Content that may disturb children

Under 8

In addition to the violent scenes mentioned above, this movie contains some scenes that could scare or disturb children under eight. For example:

  • When the android Toby is being animated, tubes go into his body and he is raised up into the air and filled with electrical power.
  • Scary zombie-like robots grope at Astro Boy after he falls to Earth.
  • A giant robot called a Peace Keeper has a threatening dangerous mouth that young children could find scary. Towards the end of the movie, the Peace Keeper keeps getting bigger and more scary.
  • Dr Tenna grieves for the loss of his son, so he creates an android to replace him. But he resents the android when he realises that the android cannot really replace his son. An emotionally intense scene shows android Toby being rejected by Dr Tenna, who tells Toby, ‘I don’t want you’.

From 8-13

Younger children in this age group might also be disturbed by some of the scenes and themes described above.

Over 13

Children in this age group are unlikely to be disturbed by anything in this movie.

Sexual references

None of concern

Alcohol, drugs and other substances

This movie contains no use of substances.

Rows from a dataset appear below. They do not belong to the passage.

-- ==== Sys2Proof/Config.lean ====
section
/-! DEFINITION. What the spec leaves open: constants without a body, of which nothing can be proved. -/

namespace Sys2Proof

/-- The n-th free 64-bit value: one value for each value that the spec leaves open, numbered by `State.free` (log entry 3). -/
opaque Config.freeValue : Nat → BitVec 64

/-- The n-th draw of 256 random bits (R695). -/
opaque Config.random256 : Nat → BitVec 256

/-- The root key of the module as it left manufacture (R689). -/
opaque Config.rootKey : BitVec 256

/-- The content of a Compressed block that the compressor makes of a block, after the blocks before it (R477 to R479). -/
opaque Config.zstdBlock : List Byte → List Byte → List Byte

/-- The content of a Compressed block of RFC 8878, after the bytes of its frame before it; none when the block is corrupt (R258). -/
opaque Config.zstdUnblock : List Byte → List Byte → Option (List Byte)

/-- The power of the field's generator that is the first root of the code over DRAM lines (R756), which is not stated. -/
opaque Config.rsRoot : Nat

/-- The device identity chain of certificate slot 0, and the boot ROM (R548, R549): their content is not given. -/
opaque Config.deviceChain : List Byte
opaque Config.bootRom : List Byte

/-- What the requester sends to finish a key exchange is good, by session number; a certificate chain ends in the fused service root
(R548, R551): the keys that decide are not given. -/
opaque Config.finishGood : Nat → List Byte → Bool
opaque Config.serviceChain : List Byte → Bool

/-- The place of a bale's entry in the bale directory, and the header of a segment on a checkpoint page: neither is given (R60, R70). -/
opaque Config.dirIndex : Nat → Nat → Nat
opaque Config.segHeader : Bool → Nat → Nat → Nat → Nat → List Byte

/-- The LDPC parity of a page: its data, spare content and header (R60): the code is not given. -/
opaque Config.ldpc : List Byte → List Byte

end Sys2Proof
end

Nudity and sexual activity

None of concern

Product placement

None of concern

Coarse language

Astro Boy contains some mild coarse language and insults.

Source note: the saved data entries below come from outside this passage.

-- ==== Sys2Proof/Machine/Beacon.lean ====
section
/-! DEFINITION. The beacon array: searches, entry and table commands, scrub (chapter 10). -/

namespace Sys2Proof.Machine

/-- Replaces a table. -/
def setBcnTable (t : Nat) (b : BcnTable) (s : State) : State :=
  { s with bcn := { s.bcn with tables := Tbl.put BcnTable.reset s.bcn.tables t b } }

/-- Entries of a table (R448, R449). -/
def bcnEntries (b : BcnTable) : Nat := (bankList b.banks).length * 32768 * bcnLanes b.width

/-- The table is active with a width (R248 code 0x09). -/
def bcnConfigured (s : State) (t : Nat) : Bool := (bcnTable s t).active

/-- Key width in bytes (R243). -/
def bcnKeyBytes (s : State) (t : Nat) : Nat := bcnBits (bcnTable s t).width / 8

/-- Bank, row and lane of an index (R449). -/
def bcnPlace (b : BcnTable) (i : Nat) : Nat × Nat × Nat :=
  let per := 32768 * bcnLanes b.width
  (listGet 0 (bankList b.banks) (i / per), (i % per) / bcnLanes b.width, i % bcnLanes b.width)

/-- A row of the array and of the shadow. -/
def bcnRow (s : State) (bank row : Nat) : BcnRow := Tbl.get BcnRow.empty s.bcn.rows (32768 * bank + row)

/-- Writes a row and its shadow (R455, R461). -/
def setBcnRow (bank row : Nat) (r : BcnRow) (s0 : State) : State :=
  let s := (runPages (48 * (32768 * bank + row)) 48).foldl (fun s p => writePage (p % 8) (0xA0000 + p / 8) s) s0
  { s with bcn := { s.bcn with rows := Tbl.put BcnRow.empty s.bcn.rows (32768 * bank + row) r
                               shadow := Tbl.put BcnRow.empty s.bcn.shadow (32768 * bank + row) r } }

/-- An entry: one lane of a row. -/
structure BcnEntry where
  key : Nat
  mask : Nat
  res : Nat
  valid : Bool
deriving DecidableEq, Repr

/-- Lane j of a row at width code c (R448). -/
def laneOf (c : Nat) (r : BcnRow) (j : Nat) : BcnEntry :=
  let w := bcnBits c
  let rb := 32 / bcnLanes c
  { key := bitsOf r.key.toNat (w * (j + 1) - 1) (w * j), mask := bitsOf r.mask.toNat (w * (j + 1) - 1) (w * j),
    res := bitsOf r.res.toNat (rb * (j + 1) - 1) (rb * j), valid := r.valid.getLsbD j }

/-- Puts an entry in lane j of a row. -/
def setLane (c : Nat) (r : BcnRow) (j : Nat) (e : BcnEntry) : BcnRow :=
  let w := bcnBits c
  let rb := 32 / bcnLanes c
  { key := BitVec.ofNat 160 (bitsSet r.key.toNat (w * (j + 1) - 1) (w * j) e.key)
    mask := BitVec.ofNat 160 (bitsSet r.mask.toNat (w * (j + 1) - 1) (w * j) e.mask)
    res := BitVec.ofNat 32 (bitsSet r.res.toNat (rb * (j + 1) - 1) (rb * j) e.res)
    valid := if e.valid then r.valid ||| (1#4 <<< j) else r.valid &&& ~~~(1#4 <<< j) }

/-- The entry of a table at an index. -/
def bcnGet (s : State) (b : BcnTable) (i : Nat) : BcnEntry :=
  let (bank, row, lane) := bcnPlace b i
  laneOf b.width (bcnRow s bank row) lane

/-- Stores an entry at an index (R455). -/
def bcnPut (b : BcnTable) (i : Nat) (e : BcnEntry) (s : State) : State :=
  let (bank, row, lane) := bcnPlace b i
  setBcnRow bank row (setLane b.width (bcnRow s bank row) lane e) s

/-- A valid entry matches a key (R450). -/
def entryMatches (e : BcnEntry) (k : Nat) : Bool := e.valid && ((Nat.xor k e.key) &&& e.mask) == 0

/-- The indices of the matching entries of a table, from the rows that hold anything, in rising order (R449 to R451). -/
def bcnHits (s : State) (b : BcnTable) (key : Nat) : List Nat :=
  let k := key % 2 ^ bcnBits b.width
  let banks := bankList b.banks
  s.bcn.rows.flatMap (fun (a, r) =>
    let bank := a / 32768
    if banks.contains bank then
      let pos := (banks.takeWhile (· ≠ bank)).length
      ((List.range (bcnLanes b.width)).filter (fun j => entryMatches (laneOf b.width r j) k)).map
        (fun j => (pos * 32768 + a % 32768) * bcnLanes b.width + j)
    else [])

/-- What a search answers (R451). -/
structure BcnHit where
  hit : Bool
  index : Nat
  res : Nat
  multi : Bool
  count : Nat
deriving DecidableEq, Repr

/-- A search of an active table (R450, R451). -/
def bcnSearch (s : State) (t key : Nat) : BcnHit :=
  let b := bcnTable s t
  match bcnHits s b key with
  | [] => { hit := false, index := 0, res := 0, multi := false, count := 0 }
  | i :: r => { hit := true, index := i, res := (bcnGet s b i).res, multi := !r.isEmpty, count := min 255 (r.length + 1) }

/-- Counts a slot on every bank of a table: 0 sieve, 1 program, 2 update (R465, BCN_BANK_RATE). -/
def bcnSlot (cls : Nat) (banks : BitVec 16) (s : State) : State :=
  (bankList banks).foldl (fun s i =>
    let b := bankRoll s.td17 (Tbl.get BcnBank.reset s.bcn.banks i)
    let b1 := if cls = 0 then { b with sieve := satAdd (2 ^ 22 - 1) b.sieve 1 }
      else if cls = 1 then { b with program := satAdd (2 ^ 22 - 1) b.program 1 }
      else { b with update := satAdd (2 ^ 20 - 1) b.update 1 }
    { s with bcn := { s.bcn with banks := Tbl.put BcnBank.reset s.bcn.banks i b1 } }) s

/-- Replaces a context. -/
def setBcnCtx (q : Nat) (c : BcnCtx) (s : State) : State :=
  { s with bcn := { s.bcn with ctxs := Tbl.put BcnCtx.zero s.bcn.ctxs q c } }

/-- The search key of a context. -/
def ctxKey (c : BcnCtx) : Nat := c.sKey0.toNat + 2 ^ 64 * c.sKey1.toNat + 2 ^ 128 * (c.sKey2.toNat % 2 ^ 32)

/-- A row found differing from its shadow: rewritten from it, counted, told (R452, R462). -/
def bcnRepair (bank row : Nat) (s : State) : State :=
  let b := Tbl.get BcnBank.reset s.bcn.banks bank
  let sh := Tbl.get BcnRow.empty s.bcn.shadow (32768 * bank + row)
  let s1 := { s with bcn := { s.bcn with
    rows := Tbl.put BcnRow.empty s.bcn.rows (32768 * bank + row) sh
    banks := Tbl.put BcnBank.reset s.bcn.banks bank
      { b with mismatch := true, repaired := satAdd 65535 b.repaired 1, lastRow := row } } }
  logOcc 0x8001 1064 (leBytes 1 bank ++ leBytes 1 0 ++ leBytes 2 row) (raise 1064 s1)

/-- Rows of a table that hold a match and differ from their shadow: their check code fails (R452). -/
def bcnBadRows (s : State) (b : BcnTable) (key : Nat) : List Nat :=
  let k := key % 2 ^ bcnBits b.width
  (s.bcn.rows.filter (fun e => (bankList b.banks).contains (e.1 / 32768) && decide (e.2 ≠ Tbl.get BcnRow.empty s.bcn.shadow e.1) &&
    (List.range (bcnLanes b.width)).any (fun j => entryMatches (laneOf b.width e.2 j) k))).map (·.1)

/-- Repairs the rows that a search finds bad; the search then runs again (R452). -/
def bcnFix (t key : Nat) (s : State) : State :=
  (bcnBadRows s (bcnTable s t) key).foldl (fun s a => bcnRepair (a / 32768) (a % 32768) s) s

/-- BCN_S_GO: the search and BCN_S_RESULT (R451, R472, R476). -/
def bcnGo (q : Nat) (s : State) : State :=
  let c := bcnCtx s q
  let b := bcnTable s c.sTable
  if !b.active then setBcnCtx q { c with sResult := BitVec.ofNat 64 (2 ^ 63) } s
  else
    let s1 := bcnFix c.sTable (ctxKey c) s
    let h := bcnSearch s1 c.sTable (ctxKey c)
    let v := b2n h.multi * 2 ^ 62 + b2n h.hit * 2 ^ 61 + h.count * 2 ^ 53 + h.index * 2 ^ 32 + h.res
    setBcnCtx q { c with sResult := BitVec.ofNat 64 v } (bcnSlot 1 b.banks s1)

/-- A hole: an invalid entry. -/
def isHole (s : State) (b : BcnTable) (i : Nat) : Bool := !(bcnGet s b i).valid

/-- The nearest hole at or above an index. -/
def holeUp (s : State) (b : BcnTable) : Nat → Nat → Option Nat
  | 0, _ => none
  | n + 1, i => if isHole s b i then some i else holeUp s b n (i + 1)

/-- The nearest hole below an index. -/
def holeDown (s : State) (b : BcnTable) : Nat → Option Nat
  | 0 => none
  | i + 1 => if isHole s b i then some i else holeDown s b i

/-- Moves `n` entries each one place up, the highest first: from `i + n - 1` down to `i` (R458 step 2). -/
def moveUp (b : BcnTable) (i : Nat) : Nat → State → State
  | 0, s => s
  | n + 1, s => moveUp b i n (bcnPut b (i + n + 1) (bcnGet s b (i + n)) s)

/-- Moves `n` entries each one place down, the lowest first, into the place `g` (R458 step 3). -/
def moveDown (b : BcnTable) (g : Nat) : Nat → State → State
  | 0, s => s
  | n + 1, s =>
    let s1 := moveDown b g n s
    bcnPut b (g + n) (bcnGet s1 b (g + n + 1)) s1

/-- Hole spacing N of a code (R457). -/
def holeN (code : Nat) : Nat := if code = 0 then 8 else if code = 1 then 16 else 32

/-- The append position passed over the indices that stay holes (R457). -/
def skipHoles (n p : Nat) : Nat := if p % n = n - 1 then p + 1 else p

/-- The outcome of an update command: code, index, whether BCN_U_STATUS.INDEX and VALID are set, new context. -/
structure BcnOut where
  code : Nat
  index : Nat
  valid : Bool
  ctx : BcnCtx
  st : State

/-- Key, mask and result fit the widths (R454 code 6). -/
def bcnFits (b : BcnTable) (c : BcnCtx) : Bool :=
  let key := c.uKey0.toNat + 2 ^ 64 * c.uKey1.toNat + 2 ^ 128 * c.uKey2.toNat
  let mask := c.uMask0.toNat + 2 ^ 64 * c.uMask1.toNat + 2 ^ 128 * c.uMask2.toNat
  decide (key < 2 ^ bcnBits b.width) && decide (mask < 2 ^ bcnBits b.width) && decide (c.uRes.toNat < 2 ^ (32 / bcnLanes b.width))

/-- The entry that a context's words describe. -/
def ctxEntry (c : BcnCtx) : BcnEntry :=
  { key := c.uKey0.toNat + 2 ^ 64 * c.uKey1.toNat + 2 ^ 128 * c.uKey2.toNat
    mask := c.uMask0.toNat + 2 ^ 64 * c.uMask1.toNat + 2 ^ 128 * c.uMask2.toNat, res := c.uRes.toNat, valid := true }

/-- Invalidates every entry of the rows of some banks. -/
def clearBanks (banks : BitVec 16) (s : State) : State :=
  { s with bcn := { s.bcn with rows := s.bcn.rows.filter (fun e => !banks.getLsbD (e.1 / 32768))
                               shadow := s.bcn.shadow.filter (fun e => !banks.getLsbD (e.1 / 32768)) } }

/-- Banks owned by the other tables. -/
def otherBanks (s : State) (t : Nat) : BitVec 16 :=
  (List.range 16).foldl (fun m u => if u = t then m else m ||| (bcnTable s u).banks) 0

/-- Bits of one code and index. -/
def bcnDone (code : Nat) (c : BcnCtx) (s : State) : BcnOut := { code := code, index := 0, valid := false, ctx := c, st := s }

/-- WRITE (R453, R455). -/
def bcnWrite (b : BcnTable) (c : BcnCtx) (s : State) : BcnOut :=
  if !b.active then bcnDone 2 c s
  else if bcnEntries b ≤ c.uIndex then bcnDone 1 c s
  else if !bcnFits b c then bcnDone 6 c s
  else bcnDone 0 c (bcnPut b c.uIndex (ctxEntry c) s)

/-- INVALIDATE (R453). -/
def bcnInvalidate (b : BcnTable) (c : BcnCtx) (s : State) : BcnOut :=
  if !b.active then bcnDone 2 c s
  else if bcnEntries b ≤ c.uIndex then bcnDone 1 c s
  else bcnDone 0 c (bcnPut b c.uIndex { bcnGet s b c.uIndex with valid := false } s)

/-- READ (R453). -/
def bcnRead (b : BcnTable) (c : BcnCtx) (s : State) : BcnOut :=
  if !b.active then bcnDone 2 c s
  else if bcnEntries b ≤ c.uIndex then bcnDone 1 c s
  else
    let e := bcnGet s b c.uIndex
    { code := 0, index := 0, valid := e.valid, st := s,
      ctx := { c with uKey0 := BitVec.ofNat 64 e.key, uKey1 := BitVec.ofNat 64 (e.key / 2 ^ 64), uKey2 := BitVec.ofNat 64 (e.key / 2 ^ 128),
                      uMask0 := BitVec.ofNat 64 e.mask, uMask1 := BitVec.ofNat 64 (e.mask / 2 ^ 64),
                      uMask2 := BitVec.ofNat 64 (e.mask / 2 ^ 128), uRes := BitVec.ofNat 32 e.res } }

/-- INSERT (R458). -/
def bcnInsert (t : Nat) (b : BcnTable) (c : BcnCtx) (s : State) : BcnOut :=
  let n := bcnEntries b
  let i := c.uIndex
  if !b.active then bcnDone 2 c s
  else if n ≤ i then bcnDone 1 c s
  else if !bcnFits b c then bcnDone 6 c s
  else
    let up := fun h =>
      let s1 := bcnPut b i (ctxEntry c) (moveUp b i (h - i) s)
      let s2 := if b.append ≤ h then setBcnTable t { b with append := h + 1 } s1 else s1
      { code := 0, index := i, valid := false, ctx := c, st := s2 : BcnOut }
    let down := fun g =>
      let s1 := bcnPut b (i - 1) (ctxEntry c) (moveDown b g (i - 1 - g) s)
      { code := 0, index := i - 1, valid := false, ctx := c, st := s1 : BcnOut }
    match holeUp s b (n - i) i, holeDown s b i with
    | some h, some g => if h - i ≤ i - g then up h else down g
    | some h, none => up h
    | none, some g => down g
    | none, none => bcnDone 3 c s

/-- APPEND (R457). -/
def bcnAppend (t : Nat) (b : BcnTable) (c : BcnCtx) (s : State) : BcnOut :=
  let n := holeN b.hole
  let p := skipHoles n b.append
  if !b.active then bcnDone 2 c s
  else if !bcnFits b c then bcnDone 6 c s
  else if bcnEntries b ≤ p then bcnDone 3 c s
  else
    { code := 0, index := p, valid := false, ctx := c,
      st := setBcnTable t { b with append := skipHoles n (p + 1) } (bcnPut b p (ctxEntry c) s) }

/-- CLEAR (R453). -/
def bcnClear (t : Nat) (b : BcnTable) (c : BcnCtx) (s : State) : BcnOut :=
  if !b.active then bcnDone 2 c s
  else bcnDone 0 c (setBcnTable t { b with append := 0 } (clearBanks b.banks s))

/-- CREATE, from the PF only (R453, R454). -/
def bcnCreate (pf : Bool) (t : Nat) (b : BcnTable) (c : BcnCtx) (s : State) : BcnOut :=
  if !pf then bcnDone 4 c s
  else if b.cfgWidth = 0 ∨ b.cfgHole = 3 ∨ b.cfgBanks = 0 then bcnDone 6 c s
  else if b.active ∨ otherBanks s t &&& b.cfgBanks ≠ 0 then bcnDone 7 c s
  else bcnDone 0 c (setBcnTable t { b with active := true, banks := b.cfgBanks, width := b.cfgWidth, hole := b.cfgHole, append := 0 }
      (clearBanks b.cfgBanks s))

Ideas to discuss with your children

Astro Boy is an animated action adventure. It is tailored to a younger audience (8-13 years), but it contains some dark themes and some images that could scare younger children.

The movie’s main messages include the following:

  • Your humanity is not defined by your DNA but by what you can do for other people.
  • It can be a challenge to find your purpose or destiny in life.

Values in this movie that you might wish to reinforce with your children include self-sacrifice and the importance of friendship.

This movie could also give you the chance to talk with your children about the following real-life issues:

  • Is violence an effective way to solve problems?
  • Should one group of people (in this case, the people on Earth) be disadvantaged or not valued because they are less technologically advanced than another group (the inhabitants of Metro City)?